■ PROBLEM DETAILS ■
In the data, find each line where the word "first" appears and list that line.

■ Stored data entries ■
######
/-- on_sample (R460) and the states it moves between (R461). -/
def Die.onSample (o : Int) (d : Die) : Die :=
  let first := d.flk.hold
  let d := d.onFlk (fun k => { k with miss := 0, hold := false })
  let d := d.put R.FLK_OFFSET_O 0 (low (max (-(2 ^ 31)) (min o (2 ^ 31 - 1))) 32)
  let st := d.get R.FLK_STATUS_STATE
  let d := if st = 3 then
      (let bad := if 4 ≤ o.natAbs then d.flk.bad + 1 else 0
       let d := d.onFlk (fun k => { k with bad := bad })
       if 4 ≤ bad then (d.put R.FLK_STATUS_STATE 0 2).onFlk (fun k => { k with bad := 0, good := 0 }) else d)
    else if st = 4 ∧ first ∧ 16 ≤ o.natAbs then d.put R.FLK_STATUS_STATE 0 2
    else d
  if o ≤ -16 then ((d.stepFc ((-o) / 16).toNat).count T.FLK_FC_STEP 0).onFlk (fun k => { k with good := 0 })
  else if 16000000 ≤ o then
    ((d.put R.FLK_STATUS_JOIN_RESULT 0 4).recheck.put R.FLK_STATUS_STATE 0 1).onFlk (fun k => { k with good := 0, refused := true })
  else if 16 ≤ o then d.onFlk (fun k => { k with absorb := (o / 16).toNat, good := 0 })
  else
    let good := if o.natAbs ≤ 2 then d.flk.good + 1 else 0
    let d := d.onFlk (fun k => { k with phase := -(4 * o), good := good })
    let st := d.get R.FLK_STATUS_STATE
    if 16 ≤ good ∧ (st = 2 ∨ st = 4) then d.put R.FLK_STATUS_STATE 0 3 else d

/-- A SYNC from the parent (R460): number, PREV_TX, HOLD_US, and this device's capture of it. -/
def Die.parentSync (l seq prevTx hold rx : Nat) (d : Die) : Die :=
  let d0 := d
  let d := d.onFlk (fun k => { k with parentHold := hold, lastSync := some (seq, rx) })
  match d0.flk.lastSync with
  | none => d
  | some (n, r) =>
    if (n + 1) % 256 ≠ seq ∨ d0.flk.absorb ≠ 0 then d
    else d.onSample (sdiff 64 (r % 2 ^ 64) (low ((prevTx : Int) + sext (d.get R.LNK_DELAY_VALUE l) 32) 64))

/-- A SYNC frame on a flock link (R457, R460, R461, R475). -/
def Die.syncFrame (l seq : Nat) (b : List Byte) (rx : Nat) (d : Die) : Die :=
  let ep := leNat (slice b 8 2)
  let st := (byteAt b 10).toNat
  let d := d.onFlk (fun k => { k with kids := KMap.upd {} k.kids l (fun c => { c with epoch := ep, state := st }) })
  if d.epoch < ep ∧ d.isTop ∧ (d.role = 2 ∨ d.get R.FLK_STATUS_STATE = 5) ∧ d.get R.FLK_STATUS_STATE ≠ 6 then
    ((d.put R.FLK_STATUS_STATE 0 6).flag R.FLK_STATUS_DEMOTED 0 true).incident 9 10 0 l
  else if d.role = 3 then
    if d.get R.FLK_STATUS_STATE = 6 ∧ d.parentLane = some l then
      d.parentSync l seq (leNat (slice b 0 8)) (leNat (slice b 12 4)) rx
    else d
  else if !(d.parentLanes.contains l) then d
  else
    let d := if d.epoch < ep then
        (d.adoptEpoch ep).onFlk (fun k => { k with parent := l, lastSync := if k.parent = l then k.lastSync else none })
      else d
    if d.parentLane = some l ∧ d.epoch ≤ ep ∧ d.get R.FLK_STATUS_JOIN_RESULT = 1 then
      d.parentSync l seq (leNat (slice b 0 8)) (leNat (slice b 12 4)) rx
    else d

/-- The S sequence of a channel (R427). -/
def Die.sSequence (l chan seq : Nat) (d : Die) : Die :=
  let d1 := match KMap.get none (d.lane l).sExp chan with
    | none => d
    | some e =>
      let v := sdiff 8 seq e
      if 0 < v then d.countBy T.LNK_S_LOST l v.toNat else if v < 0 then d.count T.LNK_S_BACK l else d
  d1.onLane l (fun x => { x with sExp := KMap.set none x.sExp chan (some ((seq + 1) % 256)) })

/-- A shepherd relays an S frame to every child on channel 62 (R458). -/
def Die.relay (payload : List Byte) (d : Die) : Die :=
  ((d.childLanes.filter (fun c => d.laneState c == 4)).foldl (fun d c => d.sendS c 62 payload) d).count T.FLK_RELAY_FRAMES 0

/-- A checked S frame (R426, R427, R457, R458). -/
def State.sFrame (l : Nat) (f : LinkFrame) (s : State) : State :=
  let chan := (frameView f).h1.toNat % 64
  let d := s.die.sSequence l chan (frameView f).h2.toNat
  let fl := d.flockLane l
  if fl ∧ chan = 63 then { s with die := d.syncFrame l (frameView f).h2.toNat (frameView f).payload (s.cel.capFc (58 + l) false f.cap) }
  else if fl ∧ chan = 62 then
    let d := if (d.role = 2 ∨ d.role = 3) ∧ d.parentLane = some l then d.relay (frameView f).payload else d
    if d.role = 1 then State.laneFrame l (.chan 62) (frameView f).payload 81 f.cap { s with die := d } else { s with die := d }
  else
    let d := if (d.role = 2 ∨ d.role = 3) ∧ bit (d.pair64 R.FLK_RELAY_LO R.FLK_RELAY_HI) l then d.relay (frameView f).payload else d
    State.laneFrame l (.chan chan) (frameView f).payload l f.cap { s with die := d }

/-- A frame that reaches a lane: an S frame that passes its checks goes on. -/
def State.sFrameRx (l : Nat) (f : LinkFrame) (s : State) : State :=
  let r := s.die.frameIn l f
  if r.1 && lfCls f == 0 then State.sFrame l f { s with die := r.2 } else { s with die := r.2 }

/-- S_FRAME. -/
def execSFrame (l : Nat) (f : LinkFrame) (s : State) : Host.Outcome State Fault Refusal := guardU (decide (l < 64)) (s.sFrameRx l f)

/-- SYNC (R457, R460): an S frame on channel 63 of a flock link. -/
def execSync (l : Nat) (f : LinkFrame) (s : State) : Host.Outcome State Fault Refusal :=
  guardU (decide (l < 64)) (if s.die.flockLane l ∧ (frameView f).h1.toNat = 63 then s.sFrameRx l f else s)

/-- PHASE_STEP (R460). -/
def execPhaseStep (s : State) : Host.Outcome State Fault Refusal :=
  .next (onDie (fun d =>
    if d.flk.phase = 0 then d
    else (d.count T.FLK_PHASE_STEP 0).onFlk (fun k => { k with phase := if k.phase < 0 then k.phase + 1 else k.phase - 1 })) s)

/-- SYNC_MISS (R461): a SYNC period passes with no kept sample. -/
def execSyncMiss (s : State) : Host.Outcome State Fault Refusal :=
  .next (onDie (fun d =>
    if d.get R.FLK_STATUS_JOIN_RESULT = 1 ∨ (d.role = 3 ∧ d.get R.FLK_STATUS_STATE = 6) then
      let d := (d.count T.FLK_SYNC_MISS 0).onFlk (fun k => { k with miss := k.miss + 1 })
      if 4 ≤ d.flk.miss then d.enterHoldover else d
    else d) s)

/-- STANDBY_TAKEOVER (R474): most ACTIVE links carry HOLDOVER and none a higher epoch. -/
def Die.standbyTakeover (d : Die) : Die :=
  let live := (List.range 64).filter (fun l => d.laneState l == 4)
  let kid (l : Nat) : Child := KMap.get {} d.flk.kids l
  if d.role = 3 ∧ d.get R.FLK_STATUS_STATE = 6 ∧ live.length < 2 * (live.filter (fun l => (kid l).state == 4)).length
      ∧ live.all (fun l => decide ((kid l).epoch ≤ d.epoch)) then
    let ep := (d.epoch + 1) % 65536
    let d := ((d.put R.FLK_STATUS_EPOCH 0 ep).put R.FLK_STATUS_STATE 0 5).count T.FLK_TAKEOVERS 0
    (d.sendDown 2 (flkMsg 13 ep 0 [])).incident 9 10 0 0
  else d

/-- STANDBY_TAKEOVER. -/
def execStandbyTakeover (s : State) : Host.Outcome State Fault Refusal := .next (onDie Die.standbyTakeover s)

/-- TAKEOVER (R474): the link it comes on is the parent link; the epoch is adopted and the message forwarded. -/
def execTakeover (l : Nat) (s : State) : Host.Outcome State Fault Refusal :=
  msgCmd true 2 13 l (fun m s =>
    let d := s.die
    if d.epoch ≤ msgEpoch m then
      let d := (d.adoptEpoch (msgEpoch m)).onFlk (fun k => { k with parent := l, lastSync := if k.parent = l then k.lastSync else none })
      { s with die := d.forward 2 m }
    else { s with die := d.count T.FLK_MSG_BAD 0 }) s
######
■ SOLUTION TO THE EXERCISE ■
  let first := d.flk.hold
    else if st = 4 ∧ first ∧ 16 ≤ o.natAbs then d.put R.FLK_STATUS_STATE 0 2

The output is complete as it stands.